---- Entries provided

theorem streamCommand_holds (quad : Nat) (s : State) : UnitStepHolds (.streamCommand quad) s := by
  rintro _ ⟨⟩
  obtain ⟨t, step⟩ : ∃ t, execStreamCommand quad s = .next t := ⟨_, rfl⟩
  refine ⟨t, step, fun absent => ?_, fun st g stream group stands => ?_, fun st g tm ready => streamCommand_step ready step⟩
  · exact eq_of_next step (by simp only [execStreamCommand, absent])
  · have waits : (st.stopped.isSome || decide (st.count ≤ st.iter) || g.frozen) = true := by simpa [or_assoc] using stands
    refine eq_of_next step ?_
    cases team : s.team? g.launch g.team with
    | none => simp only [execStreamCommand, stream, group, team]
    | some tm => simp only [execStreamCommand, stream, group, team, waits, if_true]

/-! ### STREAM_END (R377) -/

/-- The end of an engine operation changes its quad's ranges, cores and its group beside the list of operations. -/
theorem endEngine_keeps (p : State → γ) (hCore : ∀ s k f, p (State.updCore s k f) = p s)
    (hGroup : ∀ s gid f, p (State.updGroup s gid f) = p s) (s : State) (o : EngOp) : p (s.endEngine o) =
      p { s.updQuad o.quad fun q => q.unregister o.opid with engOps := s.engOps.filter fun x => x.id != o.id } := by
  unfold State.endEngine
  dsimp only
  rw [hGroup, acquireEffect_keeps p hCore]
  rfl

theorem endEngine_stream (s : State) (o : EngOp) (k : Nat) : ((s.endEngine o).quad k).stream = (s.quad k).stream := by
  rw [endEngine_keeps (fun s => (s.quad k).stream) (fun _ _ _ => rfl) fun _ _ _ => rfl]
  change ((s.updQuad o.quad fun q => q.unregister o.opid).quad k).stream = _
  rw [quad_updQuad]
  split
  · rename_i same
    rw [same]
    rfl
  · rfl

theorem releaseHandle_mem (s : State) (t : Team) (h : BitVec 16) : (s.releaseHandle t h).mem = s.mem :=
  foldl_keeps State.mem fun _ _ => rfl

/-- The status word that a stream writes at its end (R377). -/
def endWord (st : Stream) : DWord :=
  match st.stopped with
  | some (status, ring, hval) => streamWord st.iter st.cmd ring hval status
  | none => streamWord st.count 0 0 0 0

/-- The handles that a stream holds of its rings are released (R375). -/
def releaseCurrent (s : State) (st : Stream) : State :=
  match s.group? st.gid with
  | none => s
  | some g => st.cur.foldl (fun s h => match h, s.team? g.launch g.team with
    | some h, some t => if t.held h then s.releaseHandle t h else s
    | _, _ => s) s

theorem releaseCurrent_mem (s : State) (st : Stream) : (releaseCurrent s st).mem = s.mem := by
  unfold releaseCurrent
  split
  · rfl
  · refine foldl_keeps State.mem fun u h => ?_
    split
    · split
      · exact releaseHandle_mem ..
      · rfl
    · rfl

/-- A stream whose status word has been written completes. -/
theorem streamEnd_written {s s₁ : State} {quad : Nat} {st : Stream} {o : EngOp} {d : LineData} {rest : List LineAnswer}
    (stream : (s.quad quad).stream = some st) (eng : s.engOp? st.op = some o) (ended : Quad.streamOver (s.quad quad) st = true)
    (thawed : s.gidFrozen st.gid = false) (released : s.released o.core o.after = true)
    (written : s.engWrite o st.statusVA (byteMask (st.statusVA.toNat % 128) 8)
      (((endWord st).setWidth 1024 : LineData) <<< (8 * (st.statusVA.toNat % 128))) [(0, 0)] = (s₁, .data d, rest)) :
    execStreamEnd quad s = .next (((releaseCurrent s₁ st).updQuad quad fun q => { q with stream := none }).endEngine
      (o.fail (if st.stopped.isSome then engStream else 0) (if st.stopped.isSome then st.iter else st.count))) := by
  cases stop : st.stopped <;> simp only [endWord, stop] at written <;>
    simp only [execStreamEnd, stream, eng, ended, thawed, released, stop, stDone, written, Bool.not_true, Bool.or_self,
      Bool.false_eq_true, if_false] <;> rfl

--------

* [Brief] Wherever the string "refine" appears in a line of the records above, copy that line.

* [Expected output]
  refine ⟨t, step, fun absent => ?_, fun st g stream group stands => ?_, fun st g tm ready => streamCommand_step ready step⟩
    refine eq_of_next step ?_
  · refine foldl_keeps State.mem fun u h => ?_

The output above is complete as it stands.